Your assignment => Your result should be the lines holding the word "otir", copied from the entries below.

------------------------

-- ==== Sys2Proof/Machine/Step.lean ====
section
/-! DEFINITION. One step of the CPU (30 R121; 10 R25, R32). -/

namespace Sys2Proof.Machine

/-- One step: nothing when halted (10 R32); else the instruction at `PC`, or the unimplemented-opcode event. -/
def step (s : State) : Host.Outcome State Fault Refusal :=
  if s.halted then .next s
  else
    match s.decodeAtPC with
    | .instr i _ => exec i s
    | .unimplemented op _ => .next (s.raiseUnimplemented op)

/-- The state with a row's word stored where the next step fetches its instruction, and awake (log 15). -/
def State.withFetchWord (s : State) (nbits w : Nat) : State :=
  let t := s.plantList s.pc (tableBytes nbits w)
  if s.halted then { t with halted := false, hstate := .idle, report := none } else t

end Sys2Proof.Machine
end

------------------------

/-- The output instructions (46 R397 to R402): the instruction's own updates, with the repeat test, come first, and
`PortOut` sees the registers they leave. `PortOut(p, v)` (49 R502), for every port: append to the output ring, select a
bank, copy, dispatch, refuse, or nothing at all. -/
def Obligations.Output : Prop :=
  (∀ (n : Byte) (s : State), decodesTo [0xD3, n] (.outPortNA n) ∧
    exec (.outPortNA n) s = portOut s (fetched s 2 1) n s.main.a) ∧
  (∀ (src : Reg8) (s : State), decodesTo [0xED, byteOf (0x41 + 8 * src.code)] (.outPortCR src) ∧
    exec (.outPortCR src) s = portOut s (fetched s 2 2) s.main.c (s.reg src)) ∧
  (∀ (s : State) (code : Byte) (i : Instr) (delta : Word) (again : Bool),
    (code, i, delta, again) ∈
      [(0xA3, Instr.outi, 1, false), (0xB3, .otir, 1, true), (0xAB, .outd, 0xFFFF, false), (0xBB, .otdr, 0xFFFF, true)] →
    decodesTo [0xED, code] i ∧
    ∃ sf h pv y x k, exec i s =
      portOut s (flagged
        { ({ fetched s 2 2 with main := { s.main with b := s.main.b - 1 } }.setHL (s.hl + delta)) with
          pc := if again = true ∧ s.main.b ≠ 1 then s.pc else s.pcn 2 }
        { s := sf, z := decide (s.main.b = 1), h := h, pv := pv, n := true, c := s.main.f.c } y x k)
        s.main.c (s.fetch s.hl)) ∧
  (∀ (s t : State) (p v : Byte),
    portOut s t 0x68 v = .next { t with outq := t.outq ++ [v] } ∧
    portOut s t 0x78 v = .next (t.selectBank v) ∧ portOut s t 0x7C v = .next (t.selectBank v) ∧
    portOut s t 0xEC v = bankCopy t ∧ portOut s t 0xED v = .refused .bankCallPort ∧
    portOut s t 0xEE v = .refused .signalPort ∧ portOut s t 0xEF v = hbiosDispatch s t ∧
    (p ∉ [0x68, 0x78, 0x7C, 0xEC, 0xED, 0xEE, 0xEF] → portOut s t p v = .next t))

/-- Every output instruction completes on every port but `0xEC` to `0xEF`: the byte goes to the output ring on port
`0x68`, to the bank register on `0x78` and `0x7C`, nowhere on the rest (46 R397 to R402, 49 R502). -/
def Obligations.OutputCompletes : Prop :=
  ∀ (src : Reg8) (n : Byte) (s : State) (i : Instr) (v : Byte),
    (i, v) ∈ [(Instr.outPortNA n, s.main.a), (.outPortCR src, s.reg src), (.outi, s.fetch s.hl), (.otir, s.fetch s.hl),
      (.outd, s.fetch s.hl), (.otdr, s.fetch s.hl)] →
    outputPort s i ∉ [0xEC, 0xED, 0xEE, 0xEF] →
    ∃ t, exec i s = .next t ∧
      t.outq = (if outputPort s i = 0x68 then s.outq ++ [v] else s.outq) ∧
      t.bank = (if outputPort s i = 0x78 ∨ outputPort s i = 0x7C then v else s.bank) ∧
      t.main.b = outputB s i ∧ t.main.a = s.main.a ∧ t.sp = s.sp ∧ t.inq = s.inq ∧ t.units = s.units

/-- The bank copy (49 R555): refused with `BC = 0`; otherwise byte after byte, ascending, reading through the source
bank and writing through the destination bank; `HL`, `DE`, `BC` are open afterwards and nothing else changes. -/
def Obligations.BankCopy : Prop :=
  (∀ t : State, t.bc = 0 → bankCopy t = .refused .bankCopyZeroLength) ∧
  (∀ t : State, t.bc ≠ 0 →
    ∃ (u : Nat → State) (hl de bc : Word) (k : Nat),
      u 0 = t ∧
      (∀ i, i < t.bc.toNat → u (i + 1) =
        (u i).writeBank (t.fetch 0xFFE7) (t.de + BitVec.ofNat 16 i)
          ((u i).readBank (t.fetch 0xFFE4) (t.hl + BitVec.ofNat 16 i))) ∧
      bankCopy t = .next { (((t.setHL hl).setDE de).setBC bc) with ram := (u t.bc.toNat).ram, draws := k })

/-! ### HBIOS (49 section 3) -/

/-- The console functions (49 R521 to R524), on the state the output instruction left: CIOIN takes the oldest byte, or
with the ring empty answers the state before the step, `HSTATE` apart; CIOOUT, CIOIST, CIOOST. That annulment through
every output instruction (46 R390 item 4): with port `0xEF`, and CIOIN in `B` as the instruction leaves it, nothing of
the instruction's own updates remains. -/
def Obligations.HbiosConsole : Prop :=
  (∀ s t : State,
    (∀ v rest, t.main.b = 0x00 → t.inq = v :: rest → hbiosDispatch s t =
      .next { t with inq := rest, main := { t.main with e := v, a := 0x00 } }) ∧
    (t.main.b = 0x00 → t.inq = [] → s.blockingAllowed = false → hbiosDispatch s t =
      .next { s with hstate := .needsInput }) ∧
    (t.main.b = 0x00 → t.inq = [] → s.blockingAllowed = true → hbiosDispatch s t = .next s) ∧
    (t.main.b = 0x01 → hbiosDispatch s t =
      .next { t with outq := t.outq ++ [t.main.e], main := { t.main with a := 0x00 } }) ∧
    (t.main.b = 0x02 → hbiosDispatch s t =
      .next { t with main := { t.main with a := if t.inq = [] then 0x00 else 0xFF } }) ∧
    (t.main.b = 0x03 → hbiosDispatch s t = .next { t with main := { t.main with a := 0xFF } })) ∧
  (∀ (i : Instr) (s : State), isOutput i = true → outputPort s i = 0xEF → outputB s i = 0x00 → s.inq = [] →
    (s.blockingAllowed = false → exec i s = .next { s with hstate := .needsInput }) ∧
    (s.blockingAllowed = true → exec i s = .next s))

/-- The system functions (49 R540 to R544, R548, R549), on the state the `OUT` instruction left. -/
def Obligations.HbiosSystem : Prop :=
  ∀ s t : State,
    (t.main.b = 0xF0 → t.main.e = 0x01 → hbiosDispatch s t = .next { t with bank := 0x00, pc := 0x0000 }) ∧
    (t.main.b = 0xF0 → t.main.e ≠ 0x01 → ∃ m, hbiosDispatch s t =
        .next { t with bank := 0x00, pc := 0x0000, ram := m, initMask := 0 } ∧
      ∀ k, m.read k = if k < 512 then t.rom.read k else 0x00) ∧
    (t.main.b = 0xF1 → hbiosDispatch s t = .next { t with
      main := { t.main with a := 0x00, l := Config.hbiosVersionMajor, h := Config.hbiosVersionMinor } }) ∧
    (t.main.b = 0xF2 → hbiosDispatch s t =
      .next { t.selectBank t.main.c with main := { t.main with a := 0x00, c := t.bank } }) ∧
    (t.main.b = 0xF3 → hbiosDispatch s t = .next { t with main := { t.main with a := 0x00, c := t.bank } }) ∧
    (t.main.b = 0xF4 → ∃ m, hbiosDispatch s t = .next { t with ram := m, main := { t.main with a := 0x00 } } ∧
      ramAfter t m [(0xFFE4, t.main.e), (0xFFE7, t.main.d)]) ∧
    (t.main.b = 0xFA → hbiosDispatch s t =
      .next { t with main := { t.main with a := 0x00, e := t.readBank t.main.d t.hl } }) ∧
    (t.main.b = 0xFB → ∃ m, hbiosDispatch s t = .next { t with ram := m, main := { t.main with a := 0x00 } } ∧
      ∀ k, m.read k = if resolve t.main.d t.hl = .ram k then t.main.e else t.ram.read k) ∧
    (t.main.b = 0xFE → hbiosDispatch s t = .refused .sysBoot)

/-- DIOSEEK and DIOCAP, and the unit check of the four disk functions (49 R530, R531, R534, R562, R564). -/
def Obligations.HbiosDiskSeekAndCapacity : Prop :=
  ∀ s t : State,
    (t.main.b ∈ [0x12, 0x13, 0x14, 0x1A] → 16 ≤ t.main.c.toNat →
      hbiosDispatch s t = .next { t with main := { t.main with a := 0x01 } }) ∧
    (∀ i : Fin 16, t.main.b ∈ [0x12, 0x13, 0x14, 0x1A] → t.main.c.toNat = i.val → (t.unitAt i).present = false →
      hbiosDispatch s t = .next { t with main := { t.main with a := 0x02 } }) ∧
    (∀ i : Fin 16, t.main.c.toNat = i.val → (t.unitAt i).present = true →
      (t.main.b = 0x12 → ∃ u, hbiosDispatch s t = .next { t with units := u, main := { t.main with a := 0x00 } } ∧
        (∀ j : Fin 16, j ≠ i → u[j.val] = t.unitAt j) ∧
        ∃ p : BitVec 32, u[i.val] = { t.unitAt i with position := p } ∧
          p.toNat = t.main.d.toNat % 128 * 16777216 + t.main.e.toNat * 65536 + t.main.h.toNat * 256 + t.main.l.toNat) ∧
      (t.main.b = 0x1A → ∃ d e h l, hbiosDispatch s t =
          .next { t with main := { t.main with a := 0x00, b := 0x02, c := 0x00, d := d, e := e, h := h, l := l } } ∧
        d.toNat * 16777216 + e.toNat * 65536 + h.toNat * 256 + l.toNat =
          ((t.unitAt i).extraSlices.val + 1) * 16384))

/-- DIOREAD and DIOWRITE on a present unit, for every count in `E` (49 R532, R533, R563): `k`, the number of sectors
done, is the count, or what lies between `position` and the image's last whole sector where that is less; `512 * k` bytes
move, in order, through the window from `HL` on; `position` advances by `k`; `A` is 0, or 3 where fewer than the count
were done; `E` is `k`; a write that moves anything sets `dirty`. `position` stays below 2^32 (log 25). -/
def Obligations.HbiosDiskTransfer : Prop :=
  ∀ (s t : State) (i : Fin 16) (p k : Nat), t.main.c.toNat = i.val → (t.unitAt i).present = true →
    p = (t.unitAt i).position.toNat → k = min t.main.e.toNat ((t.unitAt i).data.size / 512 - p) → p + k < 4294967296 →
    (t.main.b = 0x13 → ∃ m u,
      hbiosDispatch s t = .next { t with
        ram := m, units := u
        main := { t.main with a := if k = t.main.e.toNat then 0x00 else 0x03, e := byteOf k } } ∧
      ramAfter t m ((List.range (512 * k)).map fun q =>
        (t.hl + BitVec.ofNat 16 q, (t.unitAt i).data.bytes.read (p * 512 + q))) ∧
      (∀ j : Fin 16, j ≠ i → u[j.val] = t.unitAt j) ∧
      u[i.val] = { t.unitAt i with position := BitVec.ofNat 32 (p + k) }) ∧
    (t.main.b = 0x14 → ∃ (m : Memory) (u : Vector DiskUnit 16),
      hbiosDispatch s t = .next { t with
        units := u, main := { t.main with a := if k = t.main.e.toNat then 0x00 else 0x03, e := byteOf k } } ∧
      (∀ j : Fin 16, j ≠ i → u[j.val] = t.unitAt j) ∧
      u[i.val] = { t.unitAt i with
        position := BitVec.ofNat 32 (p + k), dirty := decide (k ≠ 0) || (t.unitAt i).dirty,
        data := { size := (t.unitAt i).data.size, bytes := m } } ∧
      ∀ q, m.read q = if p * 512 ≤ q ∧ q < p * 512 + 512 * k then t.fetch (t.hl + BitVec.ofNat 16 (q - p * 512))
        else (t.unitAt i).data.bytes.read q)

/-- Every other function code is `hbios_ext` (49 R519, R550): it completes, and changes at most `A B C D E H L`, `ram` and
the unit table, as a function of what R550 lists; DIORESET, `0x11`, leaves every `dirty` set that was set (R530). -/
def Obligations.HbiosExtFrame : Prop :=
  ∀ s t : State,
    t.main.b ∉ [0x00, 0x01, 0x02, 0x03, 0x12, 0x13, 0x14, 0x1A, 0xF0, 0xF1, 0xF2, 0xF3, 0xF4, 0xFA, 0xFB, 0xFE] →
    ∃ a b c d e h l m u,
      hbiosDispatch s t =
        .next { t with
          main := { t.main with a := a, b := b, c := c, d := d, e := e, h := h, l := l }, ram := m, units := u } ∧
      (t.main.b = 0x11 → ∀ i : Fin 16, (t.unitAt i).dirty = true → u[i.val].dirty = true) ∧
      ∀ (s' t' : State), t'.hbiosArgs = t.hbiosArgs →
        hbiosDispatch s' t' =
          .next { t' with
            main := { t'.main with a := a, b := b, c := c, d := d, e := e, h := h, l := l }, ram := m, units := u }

------------------------

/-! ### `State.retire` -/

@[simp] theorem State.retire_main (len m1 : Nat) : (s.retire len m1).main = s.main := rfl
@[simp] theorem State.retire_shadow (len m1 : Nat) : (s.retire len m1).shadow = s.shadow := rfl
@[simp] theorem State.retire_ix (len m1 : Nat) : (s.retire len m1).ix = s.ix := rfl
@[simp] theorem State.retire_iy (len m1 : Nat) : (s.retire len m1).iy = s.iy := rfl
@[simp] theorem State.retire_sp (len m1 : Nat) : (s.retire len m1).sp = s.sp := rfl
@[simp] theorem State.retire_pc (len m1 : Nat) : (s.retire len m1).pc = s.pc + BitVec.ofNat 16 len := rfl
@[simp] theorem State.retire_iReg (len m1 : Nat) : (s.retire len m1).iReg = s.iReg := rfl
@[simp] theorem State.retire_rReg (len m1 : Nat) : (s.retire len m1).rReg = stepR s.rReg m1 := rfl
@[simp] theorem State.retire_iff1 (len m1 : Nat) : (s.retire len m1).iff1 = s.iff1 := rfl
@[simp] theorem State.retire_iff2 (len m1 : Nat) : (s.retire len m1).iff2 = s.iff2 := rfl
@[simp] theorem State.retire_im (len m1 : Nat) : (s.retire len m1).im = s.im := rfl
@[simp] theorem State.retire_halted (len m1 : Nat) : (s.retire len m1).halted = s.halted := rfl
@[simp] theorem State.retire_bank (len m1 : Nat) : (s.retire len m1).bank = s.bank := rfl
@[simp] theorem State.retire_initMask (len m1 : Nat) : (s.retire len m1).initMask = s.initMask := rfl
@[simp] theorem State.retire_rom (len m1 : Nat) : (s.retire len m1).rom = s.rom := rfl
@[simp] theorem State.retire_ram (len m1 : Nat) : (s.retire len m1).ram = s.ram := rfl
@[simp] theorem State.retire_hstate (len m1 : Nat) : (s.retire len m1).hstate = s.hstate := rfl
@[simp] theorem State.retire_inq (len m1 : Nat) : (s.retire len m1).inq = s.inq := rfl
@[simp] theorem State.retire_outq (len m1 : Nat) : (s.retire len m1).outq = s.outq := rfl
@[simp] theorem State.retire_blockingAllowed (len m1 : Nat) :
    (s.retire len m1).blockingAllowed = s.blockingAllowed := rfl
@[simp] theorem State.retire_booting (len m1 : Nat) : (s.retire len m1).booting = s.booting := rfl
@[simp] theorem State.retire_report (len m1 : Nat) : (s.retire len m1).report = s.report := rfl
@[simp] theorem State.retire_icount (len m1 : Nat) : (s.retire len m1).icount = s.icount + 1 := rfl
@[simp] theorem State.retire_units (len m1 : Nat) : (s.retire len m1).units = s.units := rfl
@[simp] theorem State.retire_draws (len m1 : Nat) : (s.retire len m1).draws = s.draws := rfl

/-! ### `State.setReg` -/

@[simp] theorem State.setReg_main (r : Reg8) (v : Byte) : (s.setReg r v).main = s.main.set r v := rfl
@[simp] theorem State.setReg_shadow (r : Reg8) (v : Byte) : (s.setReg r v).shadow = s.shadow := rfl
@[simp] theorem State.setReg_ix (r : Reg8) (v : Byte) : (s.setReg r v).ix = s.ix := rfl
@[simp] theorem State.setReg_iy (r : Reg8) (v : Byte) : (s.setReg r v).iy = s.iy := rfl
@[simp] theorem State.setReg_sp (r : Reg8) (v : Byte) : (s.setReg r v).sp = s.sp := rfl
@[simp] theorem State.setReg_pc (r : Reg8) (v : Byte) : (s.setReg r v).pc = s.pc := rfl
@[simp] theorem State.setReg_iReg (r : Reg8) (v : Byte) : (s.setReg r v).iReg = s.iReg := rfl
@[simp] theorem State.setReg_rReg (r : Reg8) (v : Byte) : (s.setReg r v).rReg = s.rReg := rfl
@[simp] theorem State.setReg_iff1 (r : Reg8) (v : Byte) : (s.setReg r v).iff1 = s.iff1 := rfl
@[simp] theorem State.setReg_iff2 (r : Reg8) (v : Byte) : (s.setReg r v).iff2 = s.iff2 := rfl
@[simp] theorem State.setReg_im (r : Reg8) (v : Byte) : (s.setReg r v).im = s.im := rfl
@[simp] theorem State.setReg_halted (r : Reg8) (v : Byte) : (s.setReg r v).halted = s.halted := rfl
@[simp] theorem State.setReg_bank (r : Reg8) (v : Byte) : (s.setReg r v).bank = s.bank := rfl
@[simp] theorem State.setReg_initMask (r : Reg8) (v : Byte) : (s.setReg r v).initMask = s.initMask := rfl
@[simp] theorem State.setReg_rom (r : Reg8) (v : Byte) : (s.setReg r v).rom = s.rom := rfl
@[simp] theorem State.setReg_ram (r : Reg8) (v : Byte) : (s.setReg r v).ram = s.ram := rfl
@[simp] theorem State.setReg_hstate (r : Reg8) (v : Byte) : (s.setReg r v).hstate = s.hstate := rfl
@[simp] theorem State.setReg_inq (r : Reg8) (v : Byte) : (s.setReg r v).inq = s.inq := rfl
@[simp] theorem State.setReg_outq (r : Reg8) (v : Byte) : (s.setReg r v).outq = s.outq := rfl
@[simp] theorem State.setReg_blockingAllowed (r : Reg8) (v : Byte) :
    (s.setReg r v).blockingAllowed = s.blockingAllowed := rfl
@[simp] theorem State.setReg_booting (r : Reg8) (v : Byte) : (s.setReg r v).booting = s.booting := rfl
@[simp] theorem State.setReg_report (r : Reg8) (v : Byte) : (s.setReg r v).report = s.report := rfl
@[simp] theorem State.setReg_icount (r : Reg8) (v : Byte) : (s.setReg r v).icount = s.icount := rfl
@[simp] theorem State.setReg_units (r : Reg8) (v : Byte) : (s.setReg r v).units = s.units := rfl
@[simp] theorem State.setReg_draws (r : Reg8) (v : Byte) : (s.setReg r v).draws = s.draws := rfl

------------------------

Exercise output =>
      [(0xA3, Instr.outi, 1, false), (0xB3, .otir, 1, true), (0xAB, .outd, 0xFFFF, false), (0xBB, .otdr, 0xFFFF, true)] →
    (i, v) ∈ [(Instr.outPortNA n, s.main.a), (.outPortCR src, s.reg src), (.outi, s.fetch s.hl), (.otir, s.fetch s.hl),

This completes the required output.